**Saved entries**
┄┄┄┄┄┄
-- ==== Sys2Proof/Machine/Emt.lean ====
section
/-!
DEFINITION. Caravans and the emitter driver (chapter 05): the sequencer profile (fire, proof, arm, code, pat, zoom, wangle), string
arbitration and frame slots (R141 to R151), the guard's decision (R127), frames and FIRE edges (R147 to R149, R128), optical starts
(R155 to R157), isolation walks (R161), proof-late (R159), and the handover to a standby (R171, R172).
-/
namespace Sys2Proof.Machine

/-! ## Sequencers -/

/-- The engine of sequencer `n`. -/
abbrev Mach.sq (m : Mach) (n : Nat) : Engine := m.e (256 + n)
/-- The profile state of a sequencer, changed; SEQ_ARMST and SEQ_CODE follow. -/
def Mach.modSeq (m : Mach) (n : Nat) (f : SeqProfile → SeqProfile) : Mach :=
  (m.modE (256 + n) (fun x => { x with seq := f x.seq })).showSeq n (m.fld (aSEQ_ARMST n) fSEQ_ARMST_SET)
/-- Sequencer `n` runs in shadow (R171, R172). -/
def Mach.inShadow (m : Mach) (n : Nat) : Bool :=
  m.flag (aSEQ_STBY n) fSEQ_STBY_EN && !(m.flag (aSEQ_STBY n) fSEQ_STBY_LIVE && (m.sq n).seq.live)
/-- LEAD in force. -/
def Mach.lead (m : Mach) (n : Nat) : Nat := max 500 (m.fld (aSEQ_FIRECFG n) fSEQ_FIRECFG_LEAD)
/-- The ports of a port set. -/
def Mach.pset (m : Mach) (n k : Nat) : List Nat :=
  (List.range 3).flatMap (fun w => (bitsOf 32 (m.reg (aSEQ_PSET n k w)).toNat).map (fun j => 32 * w + j))
/-- The waiting engine goes on with `v` in its destination, its state changing in cycle `c`, which may lie ahead. -/
def Mach.resumeAt (m : Mach) (e c : Nat) (v : Nat) : Mach :=
  let m := m.modE e (fun x => x.enter (max m.cyc c) .running)
  m.result e (BitVec.ofNat 4 (m.e e).wrd) (word v)

/-- The open cells of the ports of ARMSET that the sequencer still owns close (R134, R135). -/
def Mach.closeArmed (m : Mach) (n : Nat) : Mach :=
  ((m.sq n).seq.armset.filter (fun p => m.ownerOf p == some n)).foldl Mach.closeCell m

/-- A sequencer instruction issues. -/
def Mach.seqIssue (m : Mach) (e : Nat) (legal : Bool) (f : Mach → Mach) : Mach := m.issue e (some .sq) legal f

/-! ## arm, code, pat, zoom -/

/-- arm: ARMSET takes the owned ports of a set (R135). A shadow takes those its primary owns too and returns 0 (R171). -/
def execArm (e : Nat) (i : FX) (s : State) : Host.Outcome State Fault Refusal :=
  s.run (wfArm e i) (fun _ m => m.seqIssue e (i.rt == 0) (fun m =>
    let n := engInst e
    let m := m.when (m.flag (aSEQ_STBY n) fSEQ_STBY_LIVE) (fun m => m.modSeq n (fun q => { q with live := true }))
    let sh := m.inShadow n
    let k := m.gn e i.rs
    let q := (m.sq n).seq
    let cnt := i.xi.toNat % 64 + 1
    if 15 < k then m.result e i.rd (if sh then 0 else 4)
    else if q.coding ∧ cnt ≠ q.len then m.result e i.rd (if sh then 0 else 2)
    else
      let all := m.pset n k
      let mine (o : Option Nat) : Bool := o == some n || (sh && o == some (m.fld (aSEQ_STBY n) fSEQ_STBY_FOR))
      let own := all.filter (fun p => mine (m.ownerOf p))
      let m := m.modSeq n (fun q => { q with armset := own, armn := cnt, armh := i.xi.toNat / 64 % 8 })
      let m := m.setFld (aSEQ_ARMST n) fSEQ_ARMST_SET k
      m.result e i.rd (if sh ∨ own.length = all.length then 0 else if own.isEmpty then 3 else 1)))

/-- arm with CLOSE: the open cells of the owned ports of a set close, short (R135). -/
def execArmClose (e : Nat) (i : FX) (s : State) : Host.Outcome State Fault Refusal :=
  s.run (wfArmClose e i) (fun _ m => m.seqIssue e (i.rt == 0 && i.xi &&& 0x1FF == 0) (fun m =>
    let n := engInst e
    let m := m.when (m.flag (aSEQ_STBY n) fSEQ_STBY_LIVE) (fun m => m.modSeq n (fun q => { q with live := true }))
    let sh := m.inShadow n
    let k := m.gn e i.rs
    if 15 < k then m.result e i.rd (if sh then 0 else 4)
    else
      let own := (m.pset n k).filter (fun p => m.ownerOf p == some n)
      (m.when (!sh) (fun m => own.foldl Mach.closeCell m)).result e i.rd 0))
┄┄┄┄┄┄
**What you are asked to do**
Reproduce, exactly as they stand in the data above, the lines from the one that holds "SEQ_CODE follow. -/" to the one that holds "(R171, R172). -/", inclusive.

**Solution below**
/-- The profile state of a sequencer, changed; SEQ_ARMST and SEQ_CODE follow. -/
def Mach.modSeq (m : Mach) (n : Nat) (f : SeqProfile → SeqProfile) : Mach :=
  (m.modE (256 + n) (fun x => { x with seq := f x.seq })).showSeq n (m.fld (aSEQ_ARMST n) fSEQ_ARMST_SET)
/-- Sequencer `n` runs in shadow (R171, R172). -/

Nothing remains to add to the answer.